Now, that list is certainly likely to change in the coming weeks and months as teams extend their in house players and look to ensure their homegrown talent does not leave in free agency. In addition, while part of the reason the Seahawks don’t have any players on a second contract for 2021 likely has to do with the fact that there may not have been any players worthy of a contract that runs into 2021, there are enough circumstantial pieces that it could be considered deliberate.

For example, nearly every time a player has been signed to an extension coming off their rookie deal, it had been a four year contract, until last summer. That list included Michael Bennett, Cliff Avril, K.J. Wright, Kam Chancellor, Earl Thomas, Bobby Wagner, Marshawn Lynch, Jeremy Lane and Russell Wilson. However, when the team extended Justin Britt during training camp last summer, they did so with a three year extension which only put him under contract through 2020. The only other players the team extended with a three year contract were Doug Baldwin and Jermaine Kearse, both of whom joined the team originally as UDFAs, so were in a bit of a different situation than Britt.
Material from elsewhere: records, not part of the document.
@[simp] theorem setReg_pending (r : Reg) (i : Nat) (v : Word) (s : State) : (setReg r i v s).pending = s.pending := by rw [setReg_eq]
@[simp] theorem setReg_phaseCycles (r : Reg) (i : Nat) (v : Word) (s : State) : (setReg r i v s).phaseCycles = s.phaseCycles := by rw [setReg_eq]
@[simp] theorem setReg_dtime (r : Reg) (i : Nat) (v : Word) (s : State) : (setReg r i v s).dtime = s.dtime := by rw [setReg_eq]
@[simp] theorem setReg_mem (r : Reg) (i : Nat) (v : Word) (s : State) : (setReg r i v s).mem = s.mem := by rw [setReg_eq]
@[simp] theorem setReg_under (r : Reg) (i : Nat) (v : Word) (s : State) : (setReg r i v s).under = s.under := by rw [setReg_eq]
@[simp] theorem setReg_lines (r : Reg) (i : Nat) (v : Word) (s : State) : (setReg r i v s).lines = s.lines := by rw [setReg_eq]
@[simp] theorem setReg_plru (r : Reg) (i : Nat) (v : Word) (s : State) : (setReg r i v s).plru = s.plru := by rw [setReg_eq]
@[simp] theorem setReg_sweeps (r : Reg) (i : Nat) (v : Word) (s : State) : (setReg r i v s).sweeps = s.sweeps := by rw [setReg_eq]
@[simp] theorem setReg_larder (r : Reg) (i : Nat) (v : Word) (s : State) : (setReg r i v s).larder = s.larder := by rw [setReg_eq]
@[simp] theorem setReg_cores (r : Reg) (i : Nat) (v : Word) (s : State) : (setReg r i v s).cores = s.cores := by rw [setReg_eq]
@[simp] theorem setReg_units (r : Reg) (i : Nat) (v : Word) (s : State) : (setReg r i v s).units = s.units := by rw [setReg_eq]
@[simp] theorem setReg_mail (r : Reg) (i : Nat) (v : Word) (s : State) : (setReg r i v s).mail = s.mail := by rw [setReg_eq]
@[simp] theorem setReg_readySeq (r : Reg) (i : Nat) (v : Word) (s : State) : (setReg r i v s).readySeq = s.readySeq := by rw [setReg_eq]
@[simp] theorem setReg_cursors (r : Reg) (i : Nat) (v : Word) (s : State) : (setReg r i v s).cursors = s.cursors := by rw [setReg_eq]
@[simp] theorem setReg_seq (r : Reg) (i : Nat) (v : Word) (s : State) : (setReg r i v s).seq = s.seq := by rw [setReg_eq]
@[simp] theorem setReg_buckets (r : Reg) (i : Nat) (v : Word) (s : State) : (setReg r i v s).buckets = s.buckets := by rw [setReg_eq]
@[simp] theorem setReg_pages (r : Reg) (i : Nat) (v : Word) (s : State) : (setReg r i v s).pages = s.pages := by rw [setReg_eq]
@[simp] theorem setReg_faultActs (r : Reg) (i : Nat) (v : Word) (s : State) : (setReg r i v s).faultActs = s.faultActs := by rw [setReg_eq]
@[simp] theorem setReg_fabricTlb (r : Reg) (i : Nat) (v : Word) (s : State) : (setReg r i v s).fabricTlb = s.fabricTlb := by rw [setReg_eq]
@[simp] theorem setReg_fabricLru (r : Reg) (i : Nat) (v : Word) (s : State) : (setReg r i v s).fabricLru = s.fabricLru := by rw [setReg_eq]
@[simp] theorem setReg_racks (r : Reg) (i : Nat) (v : Word) (s : State) : (setReg r i v s).racks = s.racks := by rw [setReg_eq]
@[simp] theorem setReg_laundry (r : Reg) (i : Nat) (v : Word) (s : State) : (setReg r i v s).laundry = s.laundry := by rw [setReg_eq]
@[simp] theorem setReg_markq (r : Reg) (i : Nat) (v : Word) (s : State) : (setReg r i v s).markq = s.markq := by rw [setReg_eq]
@[simp] theorem setReg_sources (r : Reg) (i : Nat) (v : Word) (s : State) : (setReg r i v s).sources = s.sources := by rw [setReg_eq]
@[simp] theorem setReg_encoders (r : Reg) (i : Nat) (v : Word) (s : State) : (setReg r i v s).encoders = s.encoders := by rw [setReg_eq]
@[simp] theorem setReg_mainsAt (r : Reg) (i : Nat) (v : Word) (s : State) : (setReg r i v s).mainsAt = s.mainsAt := by rw [setReg_eq]
@[simp] theorem setReg_syncAt (r : Reg) (i : Nat) (v : Word) (s : State) : (setReg r i v s).syncAt = s.syncAt := by rw [setReg_eq]
@[simp] theorem setReg_syncGap (r : Reg) (i : Nat) (v : Word) (s : State) : (setReg r i v s).syncGap = s.syncGap := by rw [setReg_eq]
@[simp] theorem setReg_dtRate (r : Reg) (i : Nat) (v : Word) (s : State) : (setReg r i v s).dtRate = s.dtRate := by rw [setReg_eq]
@[simp] theorem setReg_dtSteered (r : Reg) (i : Nat) (v : Word) (s : State) : (setReg r i v s).dtSteered = s.dtSteered := by rw [setReg_eq]
@[simp] theorem setReg_alarms (r : Reg) (i : Nat) (v : Word) (s : State) : (setReg r i v s).alarms = s.alarms := by rw [setReg_eq]
@[simp] theorem setReg_fences (r : Reg) (i : Nat) (v : Word) (s : State) : (setReg r i v s).fences = s.fences := by rw [setReg_eq]
@[simp] theorem setReg_syncBusy (r : Reg) (i : Nat) (v : Word) (s : State) : (setReg r i v s).syncBusy = s.syncBusy := by rw [setReg_eq]
@[simp] theorem setReg_drives (r : Reg) (i : Nat) (v : Word) (s : State) : (setReg r i v s).drives = s.drives := by rw [setReg_eq]
@[simp] theorem setReg_abortN (r : Reg) (i : Nat) (v : Word) (s : State) : (setReg r i v s).abortN = s.abortN := by rw [setReg_eq]
@[simp] theorem setReg_jobs (r : Reg) (i : Nat) (v : Word) (s : State) : (setReg r i v s).jobs = s.jobs := by rw [setReg_eq]
@[simp] theorem setReg_lanes (r : Reg) (i : Nat) (v : Word) (s : State) : (setReg r i v s).lanes = s.lanes := by rw [setReg_eq]
@[simp] theorem setReg_links (r : Reg) (i : Nat) (v : Word) (s : State) : (setReg r i v s).links = s.links := by rw [setReg_eq]
@[simp] theorem setReg_channels (r : Reg) (i : Nat) (v : Word) (s : State) : (setReg r i v s).channels = s.channels := by rw [setReg_eq]
@[simp] theorem setReg_hostFns (r : Reg) (i : Nat) (v : Word) (s : State) : (setReg r i v s).hostFns = s.hostFns := by rw [setReg_eq]
@[simp] theorem setReg_cmds (r : Reg) (i : Nat) (v : Word) (s : State) : (setReg r i v s).cmds = s.cmds := by rw [setReg_eq]
@[simp] theorem setReg_journal (r : Reg) (i : Nat) (v : Word) (s : State) : (setReg r i v s).journal = s.journal := by rw [setReg_eq]
@[simp] theorem setReg_records (r : Reg) (i : Nat) (v : Word) (s : State) : (setReg r i v s).records = s.records := by rw [setReg_eq]
@[simp] theorem setReg_exports (r : Reg) (i : Nat) (v : Word) (s : State) : (setReg r i v s).exports = s.exports := by rw [setReg_eq]
@[simp] theorem setReg_outbound (r : Reg) (i : Nat) (v : Word) (s : State) : (setReg r i v s).outbound = s.outbound := by rw [setReg_eq]
@[simp] theorem setReg_overran (r : Reg) (i : Nat) (v : Word) (s : State) : (setReg r i v s).overran = s.overran := by rw [setReg_eq]
@[simp] theorem setReg_activations (r : Reg) (i : Nat) (v : Word) (s : State) : (setReg r i v s).activations = s.activations := by rw [setReg_eq]
@[simp] theorem setReg_admAt (r : Reg) (i : Nat) (v : Word) (s : State) : (setReg r i v s).admAt = s.admAt := by rw [setReg_eq]
@[simp] theorem setReg_dynAt (r : Reg) (i : Nat) (v : Word) (s : State) : (setReg r i v s).dynAt = s.dynAt := by rw [setReg_eq]
@[simp] theorem setReg_clkBad (r : Reg) (i : Nat) (v : Word) (s : State) : (setReg r i v s).clkBad = s.clkBad := by rw [setReg_eq]
@[simp] theorem setReg_locking (r : Reg) (i : Nat) (v : Word) (s : State) : (setReg r i v s).locking = s.locking := by rw [setReg_eq]
@[simp] theorem setReg_switching (r : Reg) (i : Nat) (v : Word) (s : State) : (setReg r i v s).switching = s.switching := by rw [setReg_eq]
@[simp] theorem setReg_throttled (r : Reg) (i : Nat) (v : Word) (s : State) : (setReg r i v s).throttled = s.throttled := by rw [setReg_eq]
@[simp] theorem setReg_cool (r : Reg) (i : Nat) (v : Word) (s : State) : (setReg r i v s).cool = s.cool := by rw [setReg_eq]
@[simp] theorem setReg_memRecal (r : Reg) (i : Nat) (v : Word) (s : State) : (setReg r i v s).memRecal = s.memRecal := by rw [setReg_eq]
@[simp] theorem setReg_skews (r : Reg) (i : Nat) (v : Word) (s : State) : (setReg r i v s).skews = s.skews := by rw [setReg_eq]
@[simp] theorem setReg_skewAt (r : Reg) (i : Nat) (v : Word) (s : State) : (setReg r i v s).skewAt = s.skewAt := by rw [setReg_eq]
@[simp] theorem setReg_lardSkews (r : Reg) (i : Nat) (v : Word) (s : State) : (setReg r i v s).lardSkews = s.lardSkews := by rw [setReg_eq]
@[simp] theorem setReg_lardSkewAt (r : Reg) (i : Nat) (v : Word) (s : State) : (setReg r i v s).lardSkewAt = s.lardSkewAt := by rw [setReg_eq]
@[simp] theorem setReg_deferred (r : Reg) (i : Nat) (v : Word) (s : State) : (setReg r i v s).deferred = s.deferred := by rw [setReg_eq]
@[simp] theorem setReg_otp (r : Reg) (i : Nat) (v : Word) (s : State) : (setReg r i v s).otp = s.otp := by rw [setReg_eq]
@[simp] theorem setReg_boot (r : Reg) (i : Nat) (v : Word) (s : State) : (setReg r i v s).boot = s.boot := by rw [setReg_eq]
@[simp] theorem setReg_smbus (r : Reg) (i : Nat) (v : Word) (s : State) : (setReg r i v s).smbus = s.smbus := by rw [setReg_eq]
@[simp] theorem setReg_tripped (r : Reg) (i : Nat) (v : Word) (s : State) : (setReg r i v s).tripped = s.tripped := by rw [setReg_eq]
@[simp] theorem setReg_moving (r : Reg) (i : Nat) (v : Word) (s : State) : (setReg r i v s).moving = s.moving := by rw [setReg_eq]
@[simp] theorem setReg_hostHalf (r : Reg) (i : Nat) (v : Word) (s : State) : (setReg r i v s).hostHalf = s.hostHalf := by rw [setReg_eq]
@[simp] theorem setReg_readData (r : Reg) (i : Nat) (v : Word) (s : State) : (setReg r i v s).readData = s.readData := by rw [setReg_eq]
@[simp] theorem setReg_status (r : Reg) (i : Nat) (v : Word) (s : State) : (setReg r i v s).status = s.status := by rw [setReg_eq]
@[simp] theorem setReg_postCode (r : Reg) (i : Nat) (v : Word) (s : State) : (setReg r i v s).postCode = s.postCode := by rw [setReg_eq]
@[simp] theorem setReg_draw (r : Reg) (i : Nat) (v : Word) (s : State) : (setReg r i v s).draw = s.draw := by rw [setReg_eq]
In any case, at this point the Seahawks are the only team in the entirety of the NFL that has exactly zero players on a second contract for 2021. Whether that is simply a result of circumstance or the result of a deliberate plan we can’t say with certainty. However, with every new contract that teams across the league hand out that runs past 2020 and leaves the Hawks further behind in post-2020 commitments, certainly seems to add weight to the idea that it is deliberate.